Advanced Computing in the Age of AI | Tuesday, November 29, 2022

A New Tool for Building Energy Efficient Servers 

At the request of the United States Environmental Protection Agency (EPA), the Standard Performance Evaluation Corporation (SPEC) is developing something called the Server Efficiency Rating Tool (SERT) for the EPA’s second iteration of their server ENERGY STAR for Computer Servers program.

The effort to foster more environmentally friendly datacenters includes several different metrics. The Green 500 list, started in November of 2007, uses the simple megaflops per watt. The Green Grid’s Power Usage Efficiency (PUE) measures IT power usage as a function of total facility power usage.

Now, at the request of the United States Environmental Protection Agency (EPA), the Standard Performance Evaluation Corporation (SPEC) is developing something called the Server Efficiency Rating Tool (SERT) for the EPA’s second iteration of their server ENERGY STAR for Computer Servers program.

The EPA started its ENERGY STAR for Computer Servers program back in 2011, when they noted to Congress that energy used at data centers constituted around three percent of total energy usage in the United States. While three percent on the surface does not seem like a significant amount, a thirty percent reduction in emissions in data centers would equate to preventing emissions from one million motor vehicles, according to the EPA.

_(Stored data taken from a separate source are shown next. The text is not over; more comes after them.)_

-- ==== Sys2Proof/Laws/Run.lean ====
section
/-! SUPPORT. An undisturbed run, cycle by cycle: where it is on cycle `t`, the first cycle, one more cycle, the last one (R88). -/
namespace Sys2Proof.Machine

/-- What every state of an undisturbed run shares with the state `s` at acceptance. -/
structure Shared (s : State) (em : Byte) (st : List Byte) (t : Nat) (u : State) : Prop where
  cfg : u.cfg = s.cfg
  emask : u.emask = em
  stream : u.stream = st
  fault : u.fault = .none
  inbox : u.inbox = []
  clk : u.clk = t + 1
  unraced : Unraced u
  others : u.port &&& ~~~ em = s.port &&& ~~~ em
  sources : u.sources = s.sources
  mem : u.mem = s.mem

/-- Where a run is on cycle `t`. -/
inductive Place (c : Config) (st : List Byte) (before : Bool) (em : Byte) : Nat → State → Prop where
  | latency (t : Nat) (u : State) (h : t < c.startLat) (ph : u.phase = .sending) (fr : u.fresh = false)
      (cnt : u.startCnt = t) (lv : u.pinLevel em = before) : Place c st before em t u
  | cell (j o : Nat) (u : State) (hj : j < 8 * st.length) (ho : o < c.tbit) (ph : u.phase = .sending) (fr : u.fresh = false)
      (cnt : u.startCnt = c.startLat) (byte : u.byteIdx = j / 8) (bit : u.bitIdx = j % 8) (cyc : u.cyc = o)
      (shift : u.shift = st.getD (j / 8) 0x00#8 <<< (j % 8)) (lv : u.pinLevel em = decide (o < c.tHigh (streamBit st j))) :
      Place c st before em (c.startLat + j * c.tbit + o) u
  | latch (d : Nat) (u : State) (hd : d < c.latchCyc) (ph : u.phase = .latching) (cnt : u.latchCnt = d)
      (lv : u.pinLevel em = false) : Place c st before em (c.latchStartCycle st.length + d) u

/-- A well-formed configuration meets each condition of R112. -/
theorem meets_of_wf {c : Config} (h : c.WellFormed) (k : ConfigCondition) : c.meets k = true := by
  have h' := List.find?_eq_none.mp (show ConfigCondition.all.find? (fun k => !c.meets k) = none from h) k
    (by cases k <;> simp [ConfigCondition.all])
  simpa using h'

/-- The order of the durations of a well-formed configuration (R8, R11). -/
theorem wf_times {c : Config} (h : c.WellFormed) :
    1 ≤ c.t0h ∧ c.t0h < c.t1h ∧ c.t1h < c.tbit ∧ c.tbit < c.resetCyc ∧ c.resetCyc ≤ c.latchCyc := by
  have a := meets_of_wf h .t0hPositive
  have b := meets_of_wf h .t0hBelowT1h
  have d := meets_of_wf h .t1hBelowTbit
  have e := meets_of_wf h .resetLongerThanBit
  have f := meets_of_wf h .latchCoversReset
  simp only [Config.meets, decide_eq_true_eq] at a b d e f
  exact ⟨a, b, d, e, f⟩

/-- Every bit has a high and a low period (R77). -/
theorem tHigh_bounds {c : Config} (h : c.WellFormed) (x : Bool) : 0 < c.tHigh x ∧ c.tHigh x < c.tbit := by
  obtain ⟨a, b, d, -, -⟩ := wf_times h
  unfold Config.tHigh
  cases x <;> simp <;> omega

section
variable {s : State} {em : Byte} {st : List Byte} {before : Bool}

/-- A cell begins where it should, with the line high (R72, R88). -/
theorem cell_begun {u : State} (hc : s.cfg.WellFormed) (hem : em ≠ 0) {t : Nat} (hu : u.cfg = s.cfg) (he : u.emask = em)
    (ph : u.phase = .sending)
    {j : Nat} (hj : j < 8 * st.length) (hsh : u.nextShift (j / 8) (j % 8) = st.getD (j / 8) 0x00#8 <<< (j % 8)) :
    Place s.cfg st before em (s.cfg.startLat + j * s.cfg.tbit + 0) { u.beginCell (j / 8) (j % 8) with clk := t } := by
  refine .cell j 0 _ hj ?_ ph rfl ?_ rfl rfl rfl hsh ?_
  · have := tHigh_bounds hc true; omega
  · show u.cfg.startLat = _
    rw [hu]
  · have := tHigh_bounds hc (streamBit st j)
    simp only [this.1, decide_true]
    subst he
    exact portRmw_pinLevel (s := { u with
      fresh := false, startCnt := u.cfg.startLat, byteIdx := j / 8, bitIdx := j % 8, shift := u.nextShift (j / 8) (j % 8)
      sub := .hi, cyc := 0 }) true hem

/-- LATCHING begins with the line low (R88, R90). -/
theorem latch_begun {u : State} (hc : s.cfg.WellFormed) (hem : em ≠ 0) {t : Nat} (he : u.emask = em) :
    Place s.cfg st before em (s.cfg.latchStartCycle st.length + 0) { u.beginLatch with clk := t } := by
  refine .latch 0 _ ?_ rfl rfl ?_
  · have := wf_times hc; omega
  · subst he
    exact portRmw_pinLevel (s := { u with
      phase := .latching, fresh := false, startCnt := u.cfg.startLat, byteIdx := u.stream.length, bitIdx := 0
      shift := if u.stream.isEmpty then u.shift else u.shift <<< 1, latchCnt := 0 }) false hem

/-- After byte `k - 1` the next byte's first cell begins, or LATCHING (R76, R88). -/
theorem byte_begun {u : State} (hc : s.cfg.WellFormed) (hem : em ≠ 0) {t : Nat} (hu : u.cfg = s.cfg) (he : u.emask = em)
    (hst : u.stream = st) (ph : u.phase = .sending) {k : Nat} (hk : k ≤ st.length) :
    Place s.cfg st before em (s.cfg.startLat + 8 * k * s.cfg.tbit) { u.take (u.byteMove k) with clk := t } := by
  unfold State.byteMove
  rw [hst]
  by_cases hlt : k < st.length
  · rw [if_pos hlt]
    have := cell_begun (before := before) (st := st) (t := t) (j := 8 * k) hc hem hu he ph (by omega)
      (by simp [State.nextShift, Nat.mul_mod_right, hst])
    rw [Nat.mul_mod_right, Nat.mul_div_cancel_left _ (by omega)] at this
    exact this
  · rw [if_neg hlt]
    have hkl : k = st.length := by omega
    subst hkl
    exact latch_begun (s := s) (st := st) (before := before) (t := t) (u := u) hc hem he

/-- One more cycle of a cell (R72, R88). -/
theorem cell_continued {u : State} (hc : s.cfg.WellFormed) (hem : em ≠ 0) {t j o : Nat}
    (hu : u.cfg = s.cfg) (he : u.emask = em)
    (hj : j < 8 * st.length) (ho : o + 1 < s.cfg.tbit) (ph : u.phase = .sending) (fr : u.fresh = false)
    (cnt : u.startCnt = s.cfg.startLat) (byte : u.byteIdx = j / 8) (bit : u.bitIdx = j % 8)
    (shift : u.shift = st.getD (j / 8) 0x00#8 <<< (j % 8)) (lv : u.pinLevel em = decide (o < s.cfg.tHigh (streamBit st j))) :
    Place s.cfg st before em (s.cfg.startLat + j * s.cfg.tbit + (o + 1)) { u.continueCell (o + 1) with clk := t } := by
  have hw : u.wireBit = streamBit st j := by
    have : j % 8 < 8 := Nat.mod_lt _ (by omega)
    simp only [State.wireBit, streamBit, shift, BitVec.getLsbD_shiftLeft]
    have h2 : ¬ 7 < j % 8 := by omega
    simp [h2]
  have hb := tHigh_bounds hc (streamBit st j)
  unfold State.continueCell
  rw [hu, hw]
  split
  · rename_i heq
    refine .cell j (o + 1) _ hj ho ph fr cnt byte bit rfl shift ?_
    rw [decide_eq_false (by omega)]
    subst he
    exact portRmw_pinLevel (s := { u with cyc := o + 1, sub := .lo }) false hem
  · rename_i hne
    refine .cell j (o + 1) _ hj ho ph fr cnt byte bit rfl shift ?_
    show u.pinLevel em = _
    rw [lv]
    congr 1
    simp only [eq_iff_iff]
    omega

/-- One more bit sent (R82). -/
theorem shift_next (b : Byte) (m : Nat) : (b <<< m) <<< 1 = b <<< (m + 1) := by
  rw [BitVec.shiftLeft_add]

/-- One undisturbed cycle of a run. -/
theorem place_step {u : State} {t : Nat} (hc : s.cfg.WellFormed) (hem : em ≠ 0) (h : Shared s em st t u)
    (hp : Place s.cfg st before em t u) (ht : t + 1 < s.cfg.endCycle st.length) :
    u.finish = u ∧ Place s.cfg st before em (t + 1) { u.advance with clk := t + 2 } := by
  have hcfg := h.cfg
  cases hp with
  | latency _ _ hA ph fr cnt lv =>
    refine ⟨by simp [State.finish, ph], ?_⟩
    unfold State.advance State.nextMove
    simp only [ph, fr, hcfg, cnt, hA]
    simp only [Bool.false_eq_true, if_false, if_true]
    by_cases hA' : t + 1 < s.cfg.startLat
    · rw [if_pos hA']
      exact .latency _ _ hA' ph rfl rfl lv
    · rw [if_neg hA']
      have := byte_begun (before := before) (t := t + 2) (k := 0) hc hem hcfg h.emask h.stream ph (by omega)
      have e : t + 1 = s.cfg.startLat + 8 * 0 * s.cfg.tbit := by omega
      rw [e]
      exact this
  | cell j o _ hj ho ph fr cnt byte bit cyc shift lv =>
    refine ⟨by simp [State.finish, ph], ?_⟩
    unfold State.advance State.nextMove
    simp only [ph, fr, hcfg, cnt, cyc, bit, byte]
    simp only [Bool.false_eq_true, if_false, Nat.lt_irrefl]
    by_cases ho' : o + 1 < s.cfg.tbit
    · rw [if_pos ho']
      exact cell_continued hc hem hcfg h.emask hj ho' ph fr cnt byte bit shift lv
    · rw [if_neg ho']
      have ho2 : o + 1 = s.cfg.tbit := by omega
      have e : s.cfg.startLat + j * s.cfg.tbit + o + 1 = s.cfg.startLat + (j + 1) * s.cfg.tbit := by
        rw [Nat.add_mul]; omega
      rw [e]
      by_cases hb : j % 8 + 1 < 8
      · rw [if_pos hb]
        have d8 : (j + 1) / 8 = j / 8 := by omega
        have m8 : (j + 1) % 8 = j % 8 + 1 := by omega
        have hj1 : j + 1 < 8 * st.length := by omega
        have := cell_begun (before := before) (t := s.cfg.startLat + j * s.cfg.tbit + o + 2) hc hem hcfg h.emask ph hj1
          (by rw [d8, m8, State.nextShift, if_neg (by omega), shift, shift_next])
        rw [d8, m8] at this
        exact this
      · rw [if_neg hb]
        have e8 : (j + 1) * s.cfg.tbit = 8 * (j / 8 + 1) * s.cfg.tbit := by congr 1; omega
        rw [e8]
        exact byte_begun (k := j / 8 + 1) hc hem hcfg h.emask h.stream ph (by omega)
  | latch d _ hd ph cnt lv =>
    have hd' : d + 1 < s.cfg.latchCyc := by simp only [Config.endCycle] at ht; omega
    refine ⟨by simp only [State.finish, ph, cnt, hcfg]; rw [if_neg]; omega, ?_⟩
    unfold State.advance State.nextMove
    simp only [ph]
    exact .latch (d + 1) _ hd' ph (by simp [State.take, cnt]) lv

/-- What an undisturbed cycle keeps. -/
theorem shared_step {u : State} {t : Nat} (h : Shared s em st t u) : Shared s em st (t + 1) { u.advance with clk := t + 2 } := by
  have hu := advance_unraced h.unraced
  have ho := advance_port_others h.unraced
  rw [h.emask] at ho
  exact ⟨by simp [h.cfg], by simp [h.emask], by simp [h.stream], by simp [h.fault], by simp [h.inbox], rfl,
    ⟨hu.high, hu.low⟩, by rw [← h.others]; exact ho, by simp [h.sources], by simp [h.mem]⟩

/-- BUSY is 1 everywhere in a run (R25). -/
theorem place_busy {u : State} {t : Nat} (hp : Place s.cfg st before em t u) : u.phase ≠ .idle := by
  cases hp <;> simp_all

Indeed, a thirty percent reduction is exactly what the ENERGY STAR program is striving toward. “Computer servers that earn the ENERGY STAR will, on average, be 30 percent more energy efficient than standard servers.  If all servers sold in the United States meet this new specification, energy cost savings would approach $800 million per year.”

SERT is meant as a software toolkit that will collect data on various subsets of the server, such as the processing and memory, and aggregate them to create a thorough model of how efficient the machine is. “Designed to be simple to configure and use via a comprehensive graphical user interface, the SERT uses a set of synthetic worklets to test discrete system components such as processors, memory and storage, providing detailed power consumption data at different load levels,” noted SPEC in their release on the process behind SERT. “Results are provided in both machine- and human-readable forms, enabling automatic submission to government-sponsored certification programs as well as both summary and detail reports for use by potential customers.”

SPEC and the EPA will work together for nine months to determine how best to rank servers using SERT. Since the test is new and relatively complicated compared to PUE and megaflops per watt, SPEC and the EPA will need time to build up a sample size to ensure a proper recommendation. It should be noted that metrics like PUE are not specifically designed for direct comparison while SERT is.

"If a customer knows their application is going to be heavy on CPU and memory, for instance, he can look at the data and choose the most efficient server for that workload," said Klaus Dieter-Lange, SPEC chairman. He went on to explain how he expects the implementation of the tool by the ENERGY STAR program will affect server design. "The server vendors will be forced to design more efficient servers, not just for CPU-intensive workloads but also for memory and storage as well.”

By rule, only 25 percent of servers will garner ENERGY STAR rating. Further, those will be the only servers allowed to be sold on the public market. It will be worth following how effective SERT will be at identifying efficiency.